STORED DATA
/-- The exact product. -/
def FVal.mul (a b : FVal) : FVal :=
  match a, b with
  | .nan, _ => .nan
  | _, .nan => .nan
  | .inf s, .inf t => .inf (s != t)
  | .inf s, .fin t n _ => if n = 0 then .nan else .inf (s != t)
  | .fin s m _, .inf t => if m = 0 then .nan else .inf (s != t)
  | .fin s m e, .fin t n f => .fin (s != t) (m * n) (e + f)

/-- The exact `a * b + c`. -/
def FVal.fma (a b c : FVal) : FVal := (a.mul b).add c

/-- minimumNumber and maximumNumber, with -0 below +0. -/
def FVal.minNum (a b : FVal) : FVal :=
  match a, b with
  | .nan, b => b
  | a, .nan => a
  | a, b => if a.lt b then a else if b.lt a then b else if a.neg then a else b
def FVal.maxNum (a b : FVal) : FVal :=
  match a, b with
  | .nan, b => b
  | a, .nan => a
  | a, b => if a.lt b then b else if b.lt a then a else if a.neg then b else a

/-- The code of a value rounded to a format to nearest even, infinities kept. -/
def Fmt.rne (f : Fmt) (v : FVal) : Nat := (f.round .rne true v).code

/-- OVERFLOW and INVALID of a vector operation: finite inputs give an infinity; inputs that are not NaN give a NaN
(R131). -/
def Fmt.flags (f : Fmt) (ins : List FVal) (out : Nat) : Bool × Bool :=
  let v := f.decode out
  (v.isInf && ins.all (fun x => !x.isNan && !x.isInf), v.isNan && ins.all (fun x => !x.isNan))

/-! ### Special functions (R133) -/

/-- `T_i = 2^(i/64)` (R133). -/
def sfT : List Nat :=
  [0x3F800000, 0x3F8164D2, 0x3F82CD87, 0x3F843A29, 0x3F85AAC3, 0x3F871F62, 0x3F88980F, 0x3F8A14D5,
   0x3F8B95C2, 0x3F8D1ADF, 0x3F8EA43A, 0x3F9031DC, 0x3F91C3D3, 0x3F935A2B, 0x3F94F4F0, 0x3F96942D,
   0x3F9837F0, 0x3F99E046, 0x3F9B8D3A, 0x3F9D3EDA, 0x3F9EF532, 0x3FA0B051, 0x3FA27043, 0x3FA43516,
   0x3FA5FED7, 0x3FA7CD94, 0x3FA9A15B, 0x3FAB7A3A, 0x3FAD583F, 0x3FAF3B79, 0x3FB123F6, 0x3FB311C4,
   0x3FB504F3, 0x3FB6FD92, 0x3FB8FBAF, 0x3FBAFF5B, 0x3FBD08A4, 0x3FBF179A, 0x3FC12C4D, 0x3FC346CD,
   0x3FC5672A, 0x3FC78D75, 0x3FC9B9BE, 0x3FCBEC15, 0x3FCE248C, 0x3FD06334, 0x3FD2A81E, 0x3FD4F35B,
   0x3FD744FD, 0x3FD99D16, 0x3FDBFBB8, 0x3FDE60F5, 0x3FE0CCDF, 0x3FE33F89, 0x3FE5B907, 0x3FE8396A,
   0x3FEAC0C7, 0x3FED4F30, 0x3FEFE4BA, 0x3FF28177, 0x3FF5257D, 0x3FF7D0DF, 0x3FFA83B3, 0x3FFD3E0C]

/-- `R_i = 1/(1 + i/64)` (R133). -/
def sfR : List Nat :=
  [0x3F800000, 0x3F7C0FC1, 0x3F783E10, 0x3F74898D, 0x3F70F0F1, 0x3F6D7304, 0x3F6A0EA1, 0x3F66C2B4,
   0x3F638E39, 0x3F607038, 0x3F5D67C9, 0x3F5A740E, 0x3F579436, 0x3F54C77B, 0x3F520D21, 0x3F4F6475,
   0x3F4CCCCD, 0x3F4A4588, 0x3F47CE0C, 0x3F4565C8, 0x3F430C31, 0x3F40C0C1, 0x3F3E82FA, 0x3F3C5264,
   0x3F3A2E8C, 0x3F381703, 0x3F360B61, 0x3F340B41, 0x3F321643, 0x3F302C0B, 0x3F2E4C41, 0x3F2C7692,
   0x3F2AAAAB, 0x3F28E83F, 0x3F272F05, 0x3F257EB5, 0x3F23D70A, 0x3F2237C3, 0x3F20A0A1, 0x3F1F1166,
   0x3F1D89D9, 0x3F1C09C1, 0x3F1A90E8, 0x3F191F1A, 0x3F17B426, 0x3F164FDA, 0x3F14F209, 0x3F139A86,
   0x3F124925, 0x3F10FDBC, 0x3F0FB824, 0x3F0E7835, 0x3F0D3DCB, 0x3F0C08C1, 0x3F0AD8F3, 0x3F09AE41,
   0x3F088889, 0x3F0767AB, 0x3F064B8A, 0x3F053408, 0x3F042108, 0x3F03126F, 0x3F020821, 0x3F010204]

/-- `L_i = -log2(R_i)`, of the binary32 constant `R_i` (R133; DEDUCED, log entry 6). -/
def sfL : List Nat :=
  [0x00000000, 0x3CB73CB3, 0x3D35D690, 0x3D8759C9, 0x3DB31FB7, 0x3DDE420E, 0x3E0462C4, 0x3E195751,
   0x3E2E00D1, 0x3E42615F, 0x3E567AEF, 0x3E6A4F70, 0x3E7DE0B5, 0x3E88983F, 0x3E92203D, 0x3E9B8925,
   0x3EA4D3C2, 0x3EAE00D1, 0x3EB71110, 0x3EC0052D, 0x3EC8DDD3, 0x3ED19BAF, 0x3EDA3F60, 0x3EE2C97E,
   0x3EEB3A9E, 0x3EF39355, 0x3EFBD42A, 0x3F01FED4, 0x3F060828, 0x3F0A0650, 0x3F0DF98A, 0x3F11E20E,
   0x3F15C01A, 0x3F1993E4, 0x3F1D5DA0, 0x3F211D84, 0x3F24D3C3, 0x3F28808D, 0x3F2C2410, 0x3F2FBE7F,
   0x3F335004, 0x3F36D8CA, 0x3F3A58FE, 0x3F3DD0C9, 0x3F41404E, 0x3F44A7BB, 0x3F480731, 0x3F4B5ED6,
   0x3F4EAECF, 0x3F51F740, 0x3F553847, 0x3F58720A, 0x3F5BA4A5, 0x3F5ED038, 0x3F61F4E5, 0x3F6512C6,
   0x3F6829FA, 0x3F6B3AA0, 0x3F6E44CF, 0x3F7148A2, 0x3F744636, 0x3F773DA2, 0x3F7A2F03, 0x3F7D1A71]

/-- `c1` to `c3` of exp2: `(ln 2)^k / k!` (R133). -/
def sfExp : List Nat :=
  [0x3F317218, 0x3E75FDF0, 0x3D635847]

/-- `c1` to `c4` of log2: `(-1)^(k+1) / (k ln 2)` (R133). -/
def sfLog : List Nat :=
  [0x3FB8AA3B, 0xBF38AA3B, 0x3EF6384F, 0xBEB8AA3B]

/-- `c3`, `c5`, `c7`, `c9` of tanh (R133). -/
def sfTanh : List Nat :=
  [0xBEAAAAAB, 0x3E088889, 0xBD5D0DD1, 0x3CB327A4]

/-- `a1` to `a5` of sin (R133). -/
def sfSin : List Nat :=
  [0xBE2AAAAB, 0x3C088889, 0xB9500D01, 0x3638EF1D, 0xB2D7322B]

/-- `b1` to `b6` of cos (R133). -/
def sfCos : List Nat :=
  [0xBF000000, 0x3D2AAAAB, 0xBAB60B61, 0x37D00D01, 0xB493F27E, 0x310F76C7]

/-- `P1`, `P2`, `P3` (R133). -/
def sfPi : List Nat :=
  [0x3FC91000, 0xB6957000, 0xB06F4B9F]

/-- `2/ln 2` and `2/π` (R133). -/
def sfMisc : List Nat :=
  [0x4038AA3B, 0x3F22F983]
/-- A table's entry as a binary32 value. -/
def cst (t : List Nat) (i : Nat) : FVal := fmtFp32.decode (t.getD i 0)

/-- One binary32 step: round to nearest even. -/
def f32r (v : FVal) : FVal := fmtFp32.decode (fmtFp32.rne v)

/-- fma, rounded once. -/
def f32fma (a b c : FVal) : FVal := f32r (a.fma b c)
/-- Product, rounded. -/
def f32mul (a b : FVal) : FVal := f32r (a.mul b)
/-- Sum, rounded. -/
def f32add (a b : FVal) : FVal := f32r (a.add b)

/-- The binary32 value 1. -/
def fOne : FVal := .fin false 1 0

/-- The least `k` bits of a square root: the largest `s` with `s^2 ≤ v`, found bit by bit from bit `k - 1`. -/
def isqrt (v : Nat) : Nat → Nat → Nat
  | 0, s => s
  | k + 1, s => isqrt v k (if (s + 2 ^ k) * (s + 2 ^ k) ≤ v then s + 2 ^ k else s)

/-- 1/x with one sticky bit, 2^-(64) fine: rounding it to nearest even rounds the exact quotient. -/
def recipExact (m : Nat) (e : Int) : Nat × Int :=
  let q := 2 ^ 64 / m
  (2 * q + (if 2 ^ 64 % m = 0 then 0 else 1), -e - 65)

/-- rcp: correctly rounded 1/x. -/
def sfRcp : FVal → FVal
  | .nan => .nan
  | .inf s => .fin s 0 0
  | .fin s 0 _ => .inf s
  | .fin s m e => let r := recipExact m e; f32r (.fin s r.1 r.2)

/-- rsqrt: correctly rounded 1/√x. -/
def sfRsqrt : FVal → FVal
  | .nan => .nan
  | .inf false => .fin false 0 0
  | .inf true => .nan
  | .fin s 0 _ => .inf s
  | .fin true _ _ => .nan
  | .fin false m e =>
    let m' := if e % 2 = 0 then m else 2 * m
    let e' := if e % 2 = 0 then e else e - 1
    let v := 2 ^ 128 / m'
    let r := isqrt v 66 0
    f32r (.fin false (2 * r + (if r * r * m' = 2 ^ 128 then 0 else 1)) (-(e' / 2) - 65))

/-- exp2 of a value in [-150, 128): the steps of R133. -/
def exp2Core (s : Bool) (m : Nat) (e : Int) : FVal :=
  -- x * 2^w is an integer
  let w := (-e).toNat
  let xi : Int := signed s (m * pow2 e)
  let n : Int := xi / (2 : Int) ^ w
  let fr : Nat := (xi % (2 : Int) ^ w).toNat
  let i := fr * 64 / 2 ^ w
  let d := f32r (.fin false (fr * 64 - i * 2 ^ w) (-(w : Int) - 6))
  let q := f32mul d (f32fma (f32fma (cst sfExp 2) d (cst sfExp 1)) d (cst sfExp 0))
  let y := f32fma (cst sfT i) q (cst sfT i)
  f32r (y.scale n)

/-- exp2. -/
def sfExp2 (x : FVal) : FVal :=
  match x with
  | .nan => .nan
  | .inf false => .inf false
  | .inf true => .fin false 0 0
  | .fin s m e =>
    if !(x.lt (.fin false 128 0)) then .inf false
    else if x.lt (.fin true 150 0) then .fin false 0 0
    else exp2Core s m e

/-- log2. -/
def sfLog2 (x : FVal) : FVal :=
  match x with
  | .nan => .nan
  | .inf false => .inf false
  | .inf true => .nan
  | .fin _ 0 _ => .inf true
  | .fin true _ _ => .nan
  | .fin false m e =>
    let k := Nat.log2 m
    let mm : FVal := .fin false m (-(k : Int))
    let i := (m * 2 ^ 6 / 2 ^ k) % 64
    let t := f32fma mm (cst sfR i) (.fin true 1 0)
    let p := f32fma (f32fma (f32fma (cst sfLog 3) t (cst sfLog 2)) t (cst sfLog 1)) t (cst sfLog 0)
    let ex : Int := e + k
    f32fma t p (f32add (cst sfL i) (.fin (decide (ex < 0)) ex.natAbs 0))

WORK REQUIRED
From the top of the listing above, restate each line word for word up to and including the line with "def Fmt.rne (f"; add nothing else.

ANSWER
/-- The exact product. -/
def FVal.mul (a b : FVal) : FVal :=
  match a, b with
  | .nan, _ => .nan
  | _, .nan => .nan
  | .inf s, .inf t => .inf (s != t)
  | .inf s, .fin t n _ => if n = 0 then .nan else .inf (s != t)
  | .fin s m _, .inf t => if m = 0 then .nan else .inf (s != t)
  | .fin s m e, .fin t n f => .fin (s != t) (m * n) (e + f)

/-- The exact `a * b + c`. -/
def FVal.fma (a b c : FVal) : FVal := (a.mul b).add c

/-- minimumNumber and maximumNumber, with -0 below +0. -/
def FVal.minNum (a b : FVal) : FVal :=
  match a, b with
  | .nan, b => b
  | a, .nan => a
  | a, b => if a.lt b then a else if b.lt a then b else if a.neg then a else b
def FVal.maxNum (a b : FVal) : FVal :=
  match a, b with
  | .nan, b => b
  | a, .nan => a
  | a, b => if a.lt b then b else if b.lt a then a else if a.neg then b else a

/-- The code of a value rounded to a format to nearest even, infinities kept. -/
def Fmt.rne (f : Fmt) (v : FVal) : Nat := (f.round .rne true v).code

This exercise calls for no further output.